'''
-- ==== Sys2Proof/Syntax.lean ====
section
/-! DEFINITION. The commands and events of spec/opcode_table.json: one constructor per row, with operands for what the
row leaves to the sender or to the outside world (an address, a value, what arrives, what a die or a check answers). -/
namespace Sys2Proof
'''
'''
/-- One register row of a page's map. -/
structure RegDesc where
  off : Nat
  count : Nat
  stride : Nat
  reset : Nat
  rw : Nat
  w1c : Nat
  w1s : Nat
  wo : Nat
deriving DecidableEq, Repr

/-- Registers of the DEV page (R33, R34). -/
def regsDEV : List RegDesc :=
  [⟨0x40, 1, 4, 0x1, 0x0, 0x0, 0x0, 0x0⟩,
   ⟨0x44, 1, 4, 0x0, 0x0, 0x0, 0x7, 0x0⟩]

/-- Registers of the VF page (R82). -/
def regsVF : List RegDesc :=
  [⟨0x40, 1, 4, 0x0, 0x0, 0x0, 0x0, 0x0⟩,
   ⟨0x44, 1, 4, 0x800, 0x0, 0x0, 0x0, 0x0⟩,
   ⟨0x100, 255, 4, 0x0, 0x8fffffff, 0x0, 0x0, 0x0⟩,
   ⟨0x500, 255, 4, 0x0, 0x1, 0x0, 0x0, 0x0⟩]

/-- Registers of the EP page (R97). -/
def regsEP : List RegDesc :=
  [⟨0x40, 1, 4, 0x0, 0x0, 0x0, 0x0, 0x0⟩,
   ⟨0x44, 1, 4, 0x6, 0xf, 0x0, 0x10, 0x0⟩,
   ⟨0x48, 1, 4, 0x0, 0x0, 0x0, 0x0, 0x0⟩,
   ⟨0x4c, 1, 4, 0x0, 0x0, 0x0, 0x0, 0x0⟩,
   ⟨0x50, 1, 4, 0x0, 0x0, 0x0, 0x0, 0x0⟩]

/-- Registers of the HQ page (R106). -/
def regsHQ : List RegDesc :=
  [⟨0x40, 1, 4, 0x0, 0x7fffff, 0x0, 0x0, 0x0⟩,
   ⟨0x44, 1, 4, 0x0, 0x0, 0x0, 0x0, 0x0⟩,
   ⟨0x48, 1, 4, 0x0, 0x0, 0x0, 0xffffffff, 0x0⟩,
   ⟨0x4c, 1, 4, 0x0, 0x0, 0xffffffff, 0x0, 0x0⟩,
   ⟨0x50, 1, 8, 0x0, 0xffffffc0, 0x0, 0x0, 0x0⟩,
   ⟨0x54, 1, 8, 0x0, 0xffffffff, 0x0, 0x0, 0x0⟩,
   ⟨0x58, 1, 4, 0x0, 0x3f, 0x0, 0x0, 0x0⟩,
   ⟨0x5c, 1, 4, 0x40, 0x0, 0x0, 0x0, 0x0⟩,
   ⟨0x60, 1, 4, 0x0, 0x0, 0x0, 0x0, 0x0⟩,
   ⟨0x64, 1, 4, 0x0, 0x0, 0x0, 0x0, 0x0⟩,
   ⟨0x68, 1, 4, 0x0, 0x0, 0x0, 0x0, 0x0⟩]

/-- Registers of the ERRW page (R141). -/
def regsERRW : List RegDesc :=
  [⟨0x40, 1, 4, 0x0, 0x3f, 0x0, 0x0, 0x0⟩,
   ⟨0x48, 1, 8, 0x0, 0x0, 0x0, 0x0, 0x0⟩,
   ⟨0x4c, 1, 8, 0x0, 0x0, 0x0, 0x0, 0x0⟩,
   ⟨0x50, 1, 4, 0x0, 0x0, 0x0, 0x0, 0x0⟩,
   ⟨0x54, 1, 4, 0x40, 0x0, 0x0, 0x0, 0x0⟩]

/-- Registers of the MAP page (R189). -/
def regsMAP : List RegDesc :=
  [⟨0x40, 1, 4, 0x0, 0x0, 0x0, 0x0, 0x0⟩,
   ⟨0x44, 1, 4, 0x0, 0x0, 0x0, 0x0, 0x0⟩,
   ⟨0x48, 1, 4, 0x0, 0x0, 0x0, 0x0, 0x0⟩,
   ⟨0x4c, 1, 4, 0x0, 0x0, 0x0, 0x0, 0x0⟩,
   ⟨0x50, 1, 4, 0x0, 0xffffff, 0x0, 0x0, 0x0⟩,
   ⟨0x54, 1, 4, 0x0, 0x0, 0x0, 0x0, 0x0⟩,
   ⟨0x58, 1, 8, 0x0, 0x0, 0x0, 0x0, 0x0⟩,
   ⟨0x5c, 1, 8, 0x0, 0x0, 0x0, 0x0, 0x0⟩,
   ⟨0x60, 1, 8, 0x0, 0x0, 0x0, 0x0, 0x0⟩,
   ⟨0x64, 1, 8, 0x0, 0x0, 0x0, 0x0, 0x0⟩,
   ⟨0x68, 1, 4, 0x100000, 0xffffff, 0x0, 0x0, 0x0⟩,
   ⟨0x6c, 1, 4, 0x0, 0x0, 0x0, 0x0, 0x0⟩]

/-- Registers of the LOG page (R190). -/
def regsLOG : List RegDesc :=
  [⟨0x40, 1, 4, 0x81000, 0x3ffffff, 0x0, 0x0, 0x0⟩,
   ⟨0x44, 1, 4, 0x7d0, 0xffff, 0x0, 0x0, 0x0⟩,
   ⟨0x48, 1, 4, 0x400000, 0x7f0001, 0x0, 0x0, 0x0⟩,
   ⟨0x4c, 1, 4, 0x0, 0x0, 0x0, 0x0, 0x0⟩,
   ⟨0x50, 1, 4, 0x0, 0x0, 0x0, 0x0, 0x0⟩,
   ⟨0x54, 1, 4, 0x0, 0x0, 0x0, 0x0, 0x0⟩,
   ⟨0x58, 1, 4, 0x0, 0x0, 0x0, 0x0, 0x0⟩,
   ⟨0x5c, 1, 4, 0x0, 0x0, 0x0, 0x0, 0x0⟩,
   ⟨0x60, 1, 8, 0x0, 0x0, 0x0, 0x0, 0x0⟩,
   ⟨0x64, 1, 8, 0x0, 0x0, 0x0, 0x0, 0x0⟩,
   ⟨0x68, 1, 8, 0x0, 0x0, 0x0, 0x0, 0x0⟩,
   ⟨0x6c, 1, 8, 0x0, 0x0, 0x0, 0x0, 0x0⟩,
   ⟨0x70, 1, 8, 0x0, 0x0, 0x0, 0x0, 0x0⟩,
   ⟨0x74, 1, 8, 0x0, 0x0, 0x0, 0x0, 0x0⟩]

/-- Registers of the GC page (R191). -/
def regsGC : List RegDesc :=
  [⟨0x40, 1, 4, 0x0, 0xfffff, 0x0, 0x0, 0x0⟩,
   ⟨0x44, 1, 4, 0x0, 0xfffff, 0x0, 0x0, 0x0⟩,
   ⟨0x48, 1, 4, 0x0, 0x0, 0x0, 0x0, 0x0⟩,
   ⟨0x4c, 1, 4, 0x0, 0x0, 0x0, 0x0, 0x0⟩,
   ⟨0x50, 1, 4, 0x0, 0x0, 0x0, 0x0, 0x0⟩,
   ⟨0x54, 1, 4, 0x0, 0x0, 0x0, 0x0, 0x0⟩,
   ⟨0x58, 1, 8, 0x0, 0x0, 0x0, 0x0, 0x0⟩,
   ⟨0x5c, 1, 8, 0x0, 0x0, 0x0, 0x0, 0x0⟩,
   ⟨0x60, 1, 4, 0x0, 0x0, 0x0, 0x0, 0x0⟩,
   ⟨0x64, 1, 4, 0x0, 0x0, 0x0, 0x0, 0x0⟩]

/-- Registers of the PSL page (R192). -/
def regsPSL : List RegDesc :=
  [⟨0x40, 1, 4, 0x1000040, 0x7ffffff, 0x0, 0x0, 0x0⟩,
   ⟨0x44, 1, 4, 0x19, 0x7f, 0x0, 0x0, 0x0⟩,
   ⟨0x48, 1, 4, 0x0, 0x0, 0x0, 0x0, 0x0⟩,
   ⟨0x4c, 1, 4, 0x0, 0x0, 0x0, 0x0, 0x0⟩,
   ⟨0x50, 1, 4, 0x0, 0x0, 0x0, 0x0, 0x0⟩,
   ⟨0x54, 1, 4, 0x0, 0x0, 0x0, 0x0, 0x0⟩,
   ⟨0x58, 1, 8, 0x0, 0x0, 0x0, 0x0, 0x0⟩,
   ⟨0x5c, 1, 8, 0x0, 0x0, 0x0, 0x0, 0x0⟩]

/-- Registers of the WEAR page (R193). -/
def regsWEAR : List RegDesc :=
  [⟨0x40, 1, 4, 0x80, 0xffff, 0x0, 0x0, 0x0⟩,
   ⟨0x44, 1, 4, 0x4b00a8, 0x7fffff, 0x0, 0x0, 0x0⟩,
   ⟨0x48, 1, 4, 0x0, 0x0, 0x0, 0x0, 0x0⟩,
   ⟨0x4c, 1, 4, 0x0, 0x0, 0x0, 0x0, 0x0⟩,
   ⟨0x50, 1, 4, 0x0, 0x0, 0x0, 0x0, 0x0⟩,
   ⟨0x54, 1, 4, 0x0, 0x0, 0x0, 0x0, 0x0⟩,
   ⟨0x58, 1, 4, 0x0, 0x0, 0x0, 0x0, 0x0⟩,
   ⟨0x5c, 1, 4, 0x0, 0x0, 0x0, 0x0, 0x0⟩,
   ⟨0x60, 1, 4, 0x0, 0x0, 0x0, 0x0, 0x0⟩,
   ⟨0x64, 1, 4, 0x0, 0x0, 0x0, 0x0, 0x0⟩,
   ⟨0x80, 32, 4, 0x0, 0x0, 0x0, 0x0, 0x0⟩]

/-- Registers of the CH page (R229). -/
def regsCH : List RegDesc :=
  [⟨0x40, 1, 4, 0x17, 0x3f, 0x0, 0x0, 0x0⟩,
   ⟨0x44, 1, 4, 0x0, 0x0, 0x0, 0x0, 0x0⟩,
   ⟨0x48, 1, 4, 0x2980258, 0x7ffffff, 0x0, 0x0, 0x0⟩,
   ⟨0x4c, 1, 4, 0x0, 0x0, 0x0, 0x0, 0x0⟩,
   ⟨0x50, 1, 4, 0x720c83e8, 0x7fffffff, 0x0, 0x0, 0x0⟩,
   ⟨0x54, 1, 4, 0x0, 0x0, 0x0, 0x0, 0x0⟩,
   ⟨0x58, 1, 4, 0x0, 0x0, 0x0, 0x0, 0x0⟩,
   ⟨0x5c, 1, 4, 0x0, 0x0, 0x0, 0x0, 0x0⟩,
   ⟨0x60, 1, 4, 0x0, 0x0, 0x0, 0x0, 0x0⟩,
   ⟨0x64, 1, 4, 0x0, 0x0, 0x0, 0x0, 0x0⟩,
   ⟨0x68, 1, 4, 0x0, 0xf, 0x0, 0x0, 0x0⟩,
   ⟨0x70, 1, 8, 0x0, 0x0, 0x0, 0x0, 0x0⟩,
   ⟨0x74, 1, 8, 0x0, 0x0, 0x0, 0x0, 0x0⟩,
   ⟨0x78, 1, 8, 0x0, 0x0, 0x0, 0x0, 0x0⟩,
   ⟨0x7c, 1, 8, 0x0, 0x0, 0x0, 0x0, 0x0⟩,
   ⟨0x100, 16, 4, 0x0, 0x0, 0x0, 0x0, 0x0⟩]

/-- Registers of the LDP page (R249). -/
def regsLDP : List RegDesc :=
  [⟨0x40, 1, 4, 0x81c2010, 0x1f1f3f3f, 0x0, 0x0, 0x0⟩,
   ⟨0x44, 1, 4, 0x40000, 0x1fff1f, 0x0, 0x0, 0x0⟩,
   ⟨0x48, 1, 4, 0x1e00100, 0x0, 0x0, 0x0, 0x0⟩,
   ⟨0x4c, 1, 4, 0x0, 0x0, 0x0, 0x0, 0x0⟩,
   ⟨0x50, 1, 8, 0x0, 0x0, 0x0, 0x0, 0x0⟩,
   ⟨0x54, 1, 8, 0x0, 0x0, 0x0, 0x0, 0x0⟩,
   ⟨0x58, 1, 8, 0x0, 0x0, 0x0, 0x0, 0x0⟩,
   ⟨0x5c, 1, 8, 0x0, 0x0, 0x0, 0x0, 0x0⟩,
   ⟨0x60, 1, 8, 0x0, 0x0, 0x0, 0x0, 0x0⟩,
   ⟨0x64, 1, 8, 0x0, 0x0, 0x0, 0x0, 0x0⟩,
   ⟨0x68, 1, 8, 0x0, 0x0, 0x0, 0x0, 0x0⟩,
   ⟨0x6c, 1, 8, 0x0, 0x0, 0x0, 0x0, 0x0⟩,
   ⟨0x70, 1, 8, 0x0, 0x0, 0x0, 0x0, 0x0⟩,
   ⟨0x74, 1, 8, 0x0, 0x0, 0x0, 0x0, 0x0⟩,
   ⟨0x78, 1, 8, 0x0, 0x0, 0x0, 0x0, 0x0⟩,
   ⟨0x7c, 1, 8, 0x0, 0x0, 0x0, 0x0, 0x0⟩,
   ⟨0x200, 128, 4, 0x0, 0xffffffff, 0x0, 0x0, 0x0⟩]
'''
Exercise directions:
Among the entries above, find the line with "-- ==== Sys2Proof/Syntax.lean" and the line with "namespace Sys2Proof"; give again exactly these two lines and all lines between them.

Solution for this exercise:
-- ==== Sys2Proof/Syntax.lean ====
section
/-! DEFINITION. The commands and events of spec/opcode_table.json: one constructor per row, with operands for what the
row leaves to the sender or to the outside world (an address, a value, what arrives, what a die or a check answers). -/
namespace Sys2Proof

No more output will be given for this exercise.